**** SOURCE INFORMATION
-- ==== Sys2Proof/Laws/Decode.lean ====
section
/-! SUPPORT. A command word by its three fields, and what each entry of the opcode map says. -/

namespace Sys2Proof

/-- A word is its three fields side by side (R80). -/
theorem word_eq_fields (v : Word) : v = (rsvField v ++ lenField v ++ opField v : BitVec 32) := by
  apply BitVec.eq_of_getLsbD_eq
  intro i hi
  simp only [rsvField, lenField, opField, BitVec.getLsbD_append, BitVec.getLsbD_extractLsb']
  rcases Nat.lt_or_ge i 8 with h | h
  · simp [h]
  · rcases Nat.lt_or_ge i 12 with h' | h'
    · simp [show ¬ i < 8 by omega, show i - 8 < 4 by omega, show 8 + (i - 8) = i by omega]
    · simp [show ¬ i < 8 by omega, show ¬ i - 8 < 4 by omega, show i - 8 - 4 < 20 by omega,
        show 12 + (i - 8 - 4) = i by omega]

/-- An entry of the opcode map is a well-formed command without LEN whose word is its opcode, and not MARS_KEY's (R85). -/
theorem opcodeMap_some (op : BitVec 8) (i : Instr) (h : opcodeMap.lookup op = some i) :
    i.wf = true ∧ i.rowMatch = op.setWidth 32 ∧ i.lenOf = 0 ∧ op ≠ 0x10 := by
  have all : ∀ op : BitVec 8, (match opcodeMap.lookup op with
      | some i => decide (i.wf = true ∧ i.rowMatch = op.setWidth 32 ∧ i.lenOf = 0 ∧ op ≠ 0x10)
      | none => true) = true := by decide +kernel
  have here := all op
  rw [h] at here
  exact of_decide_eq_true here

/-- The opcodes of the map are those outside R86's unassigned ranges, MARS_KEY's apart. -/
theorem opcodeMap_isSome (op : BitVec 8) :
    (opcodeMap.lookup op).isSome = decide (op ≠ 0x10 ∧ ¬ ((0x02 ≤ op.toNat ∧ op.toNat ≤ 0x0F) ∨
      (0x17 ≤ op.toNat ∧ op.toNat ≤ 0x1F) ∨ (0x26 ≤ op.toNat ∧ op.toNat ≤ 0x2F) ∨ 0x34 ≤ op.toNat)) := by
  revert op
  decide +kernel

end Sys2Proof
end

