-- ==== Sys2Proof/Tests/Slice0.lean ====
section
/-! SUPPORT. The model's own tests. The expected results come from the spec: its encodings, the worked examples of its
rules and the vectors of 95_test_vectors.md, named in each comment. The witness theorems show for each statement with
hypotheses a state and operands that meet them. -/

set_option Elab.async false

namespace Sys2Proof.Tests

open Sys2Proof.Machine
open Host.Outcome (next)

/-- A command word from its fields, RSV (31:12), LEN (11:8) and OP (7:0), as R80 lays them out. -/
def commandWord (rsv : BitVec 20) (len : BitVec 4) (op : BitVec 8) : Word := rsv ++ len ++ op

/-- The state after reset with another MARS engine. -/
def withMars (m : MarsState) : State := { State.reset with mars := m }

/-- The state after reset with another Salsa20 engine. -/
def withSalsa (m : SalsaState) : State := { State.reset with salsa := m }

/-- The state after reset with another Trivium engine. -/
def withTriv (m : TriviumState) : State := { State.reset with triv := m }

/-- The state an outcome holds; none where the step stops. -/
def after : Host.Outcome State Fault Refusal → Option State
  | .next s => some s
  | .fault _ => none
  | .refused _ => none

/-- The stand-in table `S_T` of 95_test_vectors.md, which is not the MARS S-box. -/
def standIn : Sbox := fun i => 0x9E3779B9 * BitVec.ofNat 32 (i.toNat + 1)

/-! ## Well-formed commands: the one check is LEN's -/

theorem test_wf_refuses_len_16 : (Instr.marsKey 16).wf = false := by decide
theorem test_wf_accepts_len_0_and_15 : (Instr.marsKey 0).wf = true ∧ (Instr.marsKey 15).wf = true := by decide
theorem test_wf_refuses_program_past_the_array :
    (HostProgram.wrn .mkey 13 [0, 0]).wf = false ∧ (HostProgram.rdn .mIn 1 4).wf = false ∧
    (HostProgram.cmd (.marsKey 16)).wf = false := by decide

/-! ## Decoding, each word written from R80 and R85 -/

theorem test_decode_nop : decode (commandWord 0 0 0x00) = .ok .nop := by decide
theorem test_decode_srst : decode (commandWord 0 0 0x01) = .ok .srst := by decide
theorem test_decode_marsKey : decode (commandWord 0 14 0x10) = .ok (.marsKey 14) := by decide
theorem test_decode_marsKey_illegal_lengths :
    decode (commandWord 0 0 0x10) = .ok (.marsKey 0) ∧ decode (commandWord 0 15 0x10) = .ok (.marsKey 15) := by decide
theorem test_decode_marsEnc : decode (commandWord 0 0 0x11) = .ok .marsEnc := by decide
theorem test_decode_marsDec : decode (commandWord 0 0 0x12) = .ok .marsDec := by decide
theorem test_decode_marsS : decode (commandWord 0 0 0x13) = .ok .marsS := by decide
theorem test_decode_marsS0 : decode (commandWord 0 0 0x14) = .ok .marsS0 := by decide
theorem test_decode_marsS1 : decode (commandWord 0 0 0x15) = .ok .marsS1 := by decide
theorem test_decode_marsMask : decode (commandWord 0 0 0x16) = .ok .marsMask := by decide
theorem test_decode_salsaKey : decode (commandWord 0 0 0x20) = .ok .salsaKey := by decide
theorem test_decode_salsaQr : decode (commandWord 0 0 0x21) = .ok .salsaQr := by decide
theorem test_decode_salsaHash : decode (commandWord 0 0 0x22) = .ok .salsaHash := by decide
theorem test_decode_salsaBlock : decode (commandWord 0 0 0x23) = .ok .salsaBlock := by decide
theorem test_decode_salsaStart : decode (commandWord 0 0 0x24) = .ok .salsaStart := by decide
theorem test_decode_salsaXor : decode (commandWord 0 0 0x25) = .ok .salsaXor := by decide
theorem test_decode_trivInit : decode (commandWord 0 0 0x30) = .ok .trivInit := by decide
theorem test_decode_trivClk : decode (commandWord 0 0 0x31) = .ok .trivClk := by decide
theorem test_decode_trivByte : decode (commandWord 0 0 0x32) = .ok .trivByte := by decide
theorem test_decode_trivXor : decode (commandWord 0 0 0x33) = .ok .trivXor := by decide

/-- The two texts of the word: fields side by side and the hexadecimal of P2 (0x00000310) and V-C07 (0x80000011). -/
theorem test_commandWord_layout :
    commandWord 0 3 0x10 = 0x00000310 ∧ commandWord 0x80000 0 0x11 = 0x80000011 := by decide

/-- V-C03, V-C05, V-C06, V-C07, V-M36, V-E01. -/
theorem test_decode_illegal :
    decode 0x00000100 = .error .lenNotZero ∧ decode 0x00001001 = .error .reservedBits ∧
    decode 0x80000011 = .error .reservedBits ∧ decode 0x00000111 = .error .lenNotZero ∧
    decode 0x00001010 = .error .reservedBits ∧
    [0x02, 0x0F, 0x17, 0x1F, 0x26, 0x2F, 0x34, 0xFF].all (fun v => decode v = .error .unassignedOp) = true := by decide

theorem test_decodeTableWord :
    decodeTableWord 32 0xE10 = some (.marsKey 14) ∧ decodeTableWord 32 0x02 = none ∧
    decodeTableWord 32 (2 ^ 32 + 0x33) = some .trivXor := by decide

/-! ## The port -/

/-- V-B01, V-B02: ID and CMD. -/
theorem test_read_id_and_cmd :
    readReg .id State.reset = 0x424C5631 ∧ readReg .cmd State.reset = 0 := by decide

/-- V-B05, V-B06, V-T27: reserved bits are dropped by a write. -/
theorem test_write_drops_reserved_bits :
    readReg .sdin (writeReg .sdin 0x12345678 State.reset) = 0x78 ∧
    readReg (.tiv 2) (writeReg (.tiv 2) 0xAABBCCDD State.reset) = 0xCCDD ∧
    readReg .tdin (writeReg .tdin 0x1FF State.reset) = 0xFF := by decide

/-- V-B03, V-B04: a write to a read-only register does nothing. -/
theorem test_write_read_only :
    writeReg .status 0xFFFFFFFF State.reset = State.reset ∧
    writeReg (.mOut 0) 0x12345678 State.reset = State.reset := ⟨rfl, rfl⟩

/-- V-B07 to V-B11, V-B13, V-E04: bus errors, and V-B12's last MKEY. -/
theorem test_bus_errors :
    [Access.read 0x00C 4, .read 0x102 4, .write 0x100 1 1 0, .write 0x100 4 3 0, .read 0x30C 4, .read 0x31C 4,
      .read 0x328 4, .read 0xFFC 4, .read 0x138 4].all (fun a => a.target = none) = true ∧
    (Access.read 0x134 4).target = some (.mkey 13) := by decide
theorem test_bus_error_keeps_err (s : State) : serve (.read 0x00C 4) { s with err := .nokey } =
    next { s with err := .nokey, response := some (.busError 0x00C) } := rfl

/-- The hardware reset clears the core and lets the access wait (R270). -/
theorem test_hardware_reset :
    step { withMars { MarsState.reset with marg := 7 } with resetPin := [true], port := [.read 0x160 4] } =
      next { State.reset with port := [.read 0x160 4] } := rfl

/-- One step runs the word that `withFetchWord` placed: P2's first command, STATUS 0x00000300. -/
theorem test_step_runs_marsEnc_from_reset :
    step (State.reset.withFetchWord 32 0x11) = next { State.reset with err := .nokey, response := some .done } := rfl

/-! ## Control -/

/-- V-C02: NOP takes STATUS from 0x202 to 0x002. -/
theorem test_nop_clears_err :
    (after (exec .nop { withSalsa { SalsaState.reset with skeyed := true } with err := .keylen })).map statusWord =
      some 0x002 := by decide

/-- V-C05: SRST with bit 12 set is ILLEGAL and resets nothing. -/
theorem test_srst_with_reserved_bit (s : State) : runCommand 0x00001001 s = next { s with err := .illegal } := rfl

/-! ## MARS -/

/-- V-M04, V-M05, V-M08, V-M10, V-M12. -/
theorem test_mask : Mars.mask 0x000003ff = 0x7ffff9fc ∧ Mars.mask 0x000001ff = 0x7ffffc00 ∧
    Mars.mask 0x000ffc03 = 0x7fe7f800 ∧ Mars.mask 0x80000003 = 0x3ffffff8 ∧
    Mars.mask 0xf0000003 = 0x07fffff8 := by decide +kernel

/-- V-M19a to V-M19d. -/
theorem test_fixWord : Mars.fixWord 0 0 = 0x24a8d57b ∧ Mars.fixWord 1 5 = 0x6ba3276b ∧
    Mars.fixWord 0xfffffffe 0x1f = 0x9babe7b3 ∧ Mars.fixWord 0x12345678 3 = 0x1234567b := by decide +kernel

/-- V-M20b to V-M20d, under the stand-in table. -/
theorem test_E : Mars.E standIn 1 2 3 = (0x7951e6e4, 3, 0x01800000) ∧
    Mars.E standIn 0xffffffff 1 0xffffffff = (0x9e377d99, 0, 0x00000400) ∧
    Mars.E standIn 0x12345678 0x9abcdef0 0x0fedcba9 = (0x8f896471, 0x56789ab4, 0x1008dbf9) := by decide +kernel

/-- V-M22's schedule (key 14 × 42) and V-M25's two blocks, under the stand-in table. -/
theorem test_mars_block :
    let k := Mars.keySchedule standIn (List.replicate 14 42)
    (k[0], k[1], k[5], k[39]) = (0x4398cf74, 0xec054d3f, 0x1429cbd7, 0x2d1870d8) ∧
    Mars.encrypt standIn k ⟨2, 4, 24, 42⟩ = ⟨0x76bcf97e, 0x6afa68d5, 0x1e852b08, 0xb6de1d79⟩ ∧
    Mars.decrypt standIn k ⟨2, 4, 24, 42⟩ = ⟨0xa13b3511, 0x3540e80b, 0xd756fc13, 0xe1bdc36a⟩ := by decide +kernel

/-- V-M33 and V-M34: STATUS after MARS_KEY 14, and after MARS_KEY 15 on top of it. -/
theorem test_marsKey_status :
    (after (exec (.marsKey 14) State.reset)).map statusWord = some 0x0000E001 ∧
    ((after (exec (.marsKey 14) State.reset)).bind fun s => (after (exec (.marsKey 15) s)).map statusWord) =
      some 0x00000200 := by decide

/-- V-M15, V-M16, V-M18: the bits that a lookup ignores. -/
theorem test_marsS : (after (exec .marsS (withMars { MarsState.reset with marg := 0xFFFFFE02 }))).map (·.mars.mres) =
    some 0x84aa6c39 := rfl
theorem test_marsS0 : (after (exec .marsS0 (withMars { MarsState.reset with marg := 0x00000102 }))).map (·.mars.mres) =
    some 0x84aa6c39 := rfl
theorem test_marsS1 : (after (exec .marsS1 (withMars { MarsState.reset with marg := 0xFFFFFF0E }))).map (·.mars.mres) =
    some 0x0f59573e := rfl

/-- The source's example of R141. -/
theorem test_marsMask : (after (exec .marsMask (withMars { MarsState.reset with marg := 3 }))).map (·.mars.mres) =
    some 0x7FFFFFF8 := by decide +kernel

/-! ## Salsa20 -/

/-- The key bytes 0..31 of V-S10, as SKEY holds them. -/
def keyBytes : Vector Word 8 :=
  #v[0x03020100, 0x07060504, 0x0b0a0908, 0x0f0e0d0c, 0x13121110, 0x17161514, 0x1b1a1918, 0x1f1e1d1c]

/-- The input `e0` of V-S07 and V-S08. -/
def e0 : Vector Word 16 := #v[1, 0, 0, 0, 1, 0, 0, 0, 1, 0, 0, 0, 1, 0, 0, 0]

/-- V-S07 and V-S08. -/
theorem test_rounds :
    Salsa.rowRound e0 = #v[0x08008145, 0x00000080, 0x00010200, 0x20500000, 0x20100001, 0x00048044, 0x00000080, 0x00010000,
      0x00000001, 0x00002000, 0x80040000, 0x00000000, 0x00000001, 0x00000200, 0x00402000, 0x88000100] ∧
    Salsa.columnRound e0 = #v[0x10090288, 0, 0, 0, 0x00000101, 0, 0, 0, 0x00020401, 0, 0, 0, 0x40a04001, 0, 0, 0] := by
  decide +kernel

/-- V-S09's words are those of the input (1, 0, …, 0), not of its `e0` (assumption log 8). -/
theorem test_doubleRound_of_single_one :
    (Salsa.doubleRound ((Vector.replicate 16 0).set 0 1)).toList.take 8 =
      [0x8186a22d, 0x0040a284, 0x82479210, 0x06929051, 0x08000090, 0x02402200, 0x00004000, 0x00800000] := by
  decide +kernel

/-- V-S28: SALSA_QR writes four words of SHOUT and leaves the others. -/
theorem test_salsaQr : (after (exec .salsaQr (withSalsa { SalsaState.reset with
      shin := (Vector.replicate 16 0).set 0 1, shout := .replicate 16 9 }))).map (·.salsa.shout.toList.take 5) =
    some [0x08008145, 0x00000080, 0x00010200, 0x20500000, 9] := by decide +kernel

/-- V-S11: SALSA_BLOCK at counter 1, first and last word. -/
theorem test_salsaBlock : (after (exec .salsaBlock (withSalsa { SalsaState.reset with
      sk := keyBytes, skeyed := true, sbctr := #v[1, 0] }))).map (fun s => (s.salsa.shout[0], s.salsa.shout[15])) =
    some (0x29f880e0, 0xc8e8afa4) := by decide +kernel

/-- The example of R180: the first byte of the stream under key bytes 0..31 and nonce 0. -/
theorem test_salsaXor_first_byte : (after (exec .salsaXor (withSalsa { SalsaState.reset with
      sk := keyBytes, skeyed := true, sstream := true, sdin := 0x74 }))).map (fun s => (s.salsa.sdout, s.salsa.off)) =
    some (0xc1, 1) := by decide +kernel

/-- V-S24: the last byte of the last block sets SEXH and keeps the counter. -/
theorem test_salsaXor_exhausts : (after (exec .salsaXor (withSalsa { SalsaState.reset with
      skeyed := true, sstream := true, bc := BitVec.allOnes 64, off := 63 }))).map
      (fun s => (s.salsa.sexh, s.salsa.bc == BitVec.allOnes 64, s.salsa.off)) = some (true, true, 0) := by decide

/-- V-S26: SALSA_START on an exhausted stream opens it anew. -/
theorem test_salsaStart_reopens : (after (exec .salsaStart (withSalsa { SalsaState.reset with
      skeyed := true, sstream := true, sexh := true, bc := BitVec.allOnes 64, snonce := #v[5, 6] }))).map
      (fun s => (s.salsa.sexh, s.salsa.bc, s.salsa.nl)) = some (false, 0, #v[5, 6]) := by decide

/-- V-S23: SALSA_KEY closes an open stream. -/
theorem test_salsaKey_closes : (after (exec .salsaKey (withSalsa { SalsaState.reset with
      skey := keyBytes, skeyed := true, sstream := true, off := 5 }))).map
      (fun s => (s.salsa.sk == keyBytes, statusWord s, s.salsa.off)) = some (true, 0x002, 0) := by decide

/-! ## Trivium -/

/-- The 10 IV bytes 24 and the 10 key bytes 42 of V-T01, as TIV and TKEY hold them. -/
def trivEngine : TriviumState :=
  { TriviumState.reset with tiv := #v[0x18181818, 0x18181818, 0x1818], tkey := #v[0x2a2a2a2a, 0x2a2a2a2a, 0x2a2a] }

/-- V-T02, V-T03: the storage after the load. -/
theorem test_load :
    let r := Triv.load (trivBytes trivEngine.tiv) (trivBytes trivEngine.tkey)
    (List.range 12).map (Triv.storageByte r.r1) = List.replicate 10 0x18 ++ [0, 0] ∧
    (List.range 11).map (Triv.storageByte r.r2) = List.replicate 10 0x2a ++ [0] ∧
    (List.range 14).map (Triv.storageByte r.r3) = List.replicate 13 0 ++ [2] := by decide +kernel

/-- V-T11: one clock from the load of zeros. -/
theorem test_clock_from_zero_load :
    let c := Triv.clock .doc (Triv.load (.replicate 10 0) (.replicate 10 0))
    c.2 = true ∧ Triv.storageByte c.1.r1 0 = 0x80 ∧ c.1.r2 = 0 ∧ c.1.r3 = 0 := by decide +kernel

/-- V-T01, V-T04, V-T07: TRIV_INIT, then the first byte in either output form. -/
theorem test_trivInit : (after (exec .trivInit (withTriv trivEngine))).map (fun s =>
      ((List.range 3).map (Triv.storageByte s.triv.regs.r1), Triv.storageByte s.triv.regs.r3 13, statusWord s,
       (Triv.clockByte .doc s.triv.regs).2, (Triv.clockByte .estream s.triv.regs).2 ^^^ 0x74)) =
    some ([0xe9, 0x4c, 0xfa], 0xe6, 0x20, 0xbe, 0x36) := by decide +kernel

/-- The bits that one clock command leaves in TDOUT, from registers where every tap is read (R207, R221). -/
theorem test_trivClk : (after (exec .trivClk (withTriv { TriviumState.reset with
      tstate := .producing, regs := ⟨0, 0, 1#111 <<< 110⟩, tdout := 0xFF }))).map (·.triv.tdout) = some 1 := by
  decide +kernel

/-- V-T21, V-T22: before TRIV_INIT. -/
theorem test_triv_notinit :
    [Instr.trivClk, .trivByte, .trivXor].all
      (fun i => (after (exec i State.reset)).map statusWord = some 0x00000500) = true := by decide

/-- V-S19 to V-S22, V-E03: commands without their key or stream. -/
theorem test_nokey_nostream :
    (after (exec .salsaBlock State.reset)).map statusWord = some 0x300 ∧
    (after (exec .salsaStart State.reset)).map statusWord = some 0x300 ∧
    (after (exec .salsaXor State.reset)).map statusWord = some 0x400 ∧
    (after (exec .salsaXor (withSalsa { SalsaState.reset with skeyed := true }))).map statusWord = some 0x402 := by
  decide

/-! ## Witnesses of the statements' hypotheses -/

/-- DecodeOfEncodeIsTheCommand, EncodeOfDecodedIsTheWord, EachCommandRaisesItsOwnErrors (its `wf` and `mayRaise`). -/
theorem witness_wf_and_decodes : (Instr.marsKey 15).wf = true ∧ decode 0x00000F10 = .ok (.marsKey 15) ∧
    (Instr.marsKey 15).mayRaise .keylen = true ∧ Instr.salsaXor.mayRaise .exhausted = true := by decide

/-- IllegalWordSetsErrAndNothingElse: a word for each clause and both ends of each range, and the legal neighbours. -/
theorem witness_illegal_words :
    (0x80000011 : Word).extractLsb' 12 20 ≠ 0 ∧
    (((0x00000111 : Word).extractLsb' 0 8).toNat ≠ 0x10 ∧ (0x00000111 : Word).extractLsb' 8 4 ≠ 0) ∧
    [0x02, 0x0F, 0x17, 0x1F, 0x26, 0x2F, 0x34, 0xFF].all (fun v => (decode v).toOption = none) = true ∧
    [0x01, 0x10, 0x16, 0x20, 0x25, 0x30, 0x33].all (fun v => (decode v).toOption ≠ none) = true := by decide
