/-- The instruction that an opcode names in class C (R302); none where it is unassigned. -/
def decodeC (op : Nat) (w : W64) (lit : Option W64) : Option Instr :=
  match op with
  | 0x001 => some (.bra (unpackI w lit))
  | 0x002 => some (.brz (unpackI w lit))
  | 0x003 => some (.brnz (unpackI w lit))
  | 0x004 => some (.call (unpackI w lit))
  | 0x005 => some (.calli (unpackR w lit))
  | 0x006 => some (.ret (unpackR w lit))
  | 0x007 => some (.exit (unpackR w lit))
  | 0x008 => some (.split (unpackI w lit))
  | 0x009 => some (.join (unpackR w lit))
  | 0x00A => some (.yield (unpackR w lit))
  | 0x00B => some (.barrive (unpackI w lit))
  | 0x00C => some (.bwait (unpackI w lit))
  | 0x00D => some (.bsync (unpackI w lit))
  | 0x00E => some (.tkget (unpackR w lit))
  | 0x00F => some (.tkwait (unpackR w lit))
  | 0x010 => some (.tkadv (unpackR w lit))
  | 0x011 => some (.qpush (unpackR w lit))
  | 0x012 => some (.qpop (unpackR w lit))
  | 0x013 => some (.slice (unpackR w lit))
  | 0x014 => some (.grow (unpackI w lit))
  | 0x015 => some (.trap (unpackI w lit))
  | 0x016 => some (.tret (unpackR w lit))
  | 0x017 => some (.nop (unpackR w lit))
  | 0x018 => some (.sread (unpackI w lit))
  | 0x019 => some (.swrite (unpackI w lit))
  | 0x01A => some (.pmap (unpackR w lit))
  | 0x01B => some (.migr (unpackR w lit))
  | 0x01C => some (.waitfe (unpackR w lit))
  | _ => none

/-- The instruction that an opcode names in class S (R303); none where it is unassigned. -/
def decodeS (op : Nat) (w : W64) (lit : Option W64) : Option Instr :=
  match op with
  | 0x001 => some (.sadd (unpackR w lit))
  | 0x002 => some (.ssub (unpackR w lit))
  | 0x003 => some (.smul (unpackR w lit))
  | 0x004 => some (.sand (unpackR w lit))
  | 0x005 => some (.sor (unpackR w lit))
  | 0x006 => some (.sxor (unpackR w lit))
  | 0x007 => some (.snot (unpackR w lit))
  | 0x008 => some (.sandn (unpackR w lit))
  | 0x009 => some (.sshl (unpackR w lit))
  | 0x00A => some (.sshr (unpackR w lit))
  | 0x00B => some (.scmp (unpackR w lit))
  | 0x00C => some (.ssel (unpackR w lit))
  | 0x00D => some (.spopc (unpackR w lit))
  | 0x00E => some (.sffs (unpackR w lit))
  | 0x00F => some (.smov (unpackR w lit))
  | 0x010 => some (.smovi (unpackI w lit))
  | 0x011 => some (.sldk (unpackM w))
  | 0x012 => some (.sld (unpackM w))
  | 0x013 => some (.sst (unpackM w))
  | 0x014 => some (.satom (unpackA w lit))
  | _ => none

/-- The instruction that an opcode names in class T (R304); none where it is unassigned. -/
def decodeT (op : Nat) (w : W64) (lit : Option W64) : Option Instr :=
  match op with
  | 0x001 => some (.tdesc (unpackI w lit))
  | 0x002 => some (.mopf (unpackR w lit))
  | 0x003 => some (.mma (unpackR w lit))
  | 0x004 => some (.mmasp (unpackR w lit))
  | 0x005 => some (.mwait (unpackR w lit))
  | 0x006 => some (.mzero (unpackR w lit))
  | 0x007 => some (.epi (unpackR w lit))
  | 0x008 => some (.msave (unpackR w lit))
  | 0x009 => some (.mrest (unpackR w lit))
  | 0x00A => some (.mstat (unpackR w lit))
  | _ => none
********
THE PROBLEM — Please transcribe exactly the lines above from the line that has "def after : Host.Outcome" up to and including the line that has "is LEN's -/"; no other line belongs in the answer.

WORKED SOLUTION —
def after : Host.Outcome State Fault Refusal → Option State
  | .next s => some s
  | .fault _ => none
  | .refused _ => none

/-- The stand-in table `S_T` of 95_test_vectors.md, which is not the MARS S-box. -/
def standIn : Sbox := fun i => 0x9E3779B9 * BitVec.ofNat 32 (i.toNat + 1)

/-! ## Well-formed commands: the one check is LEN's -/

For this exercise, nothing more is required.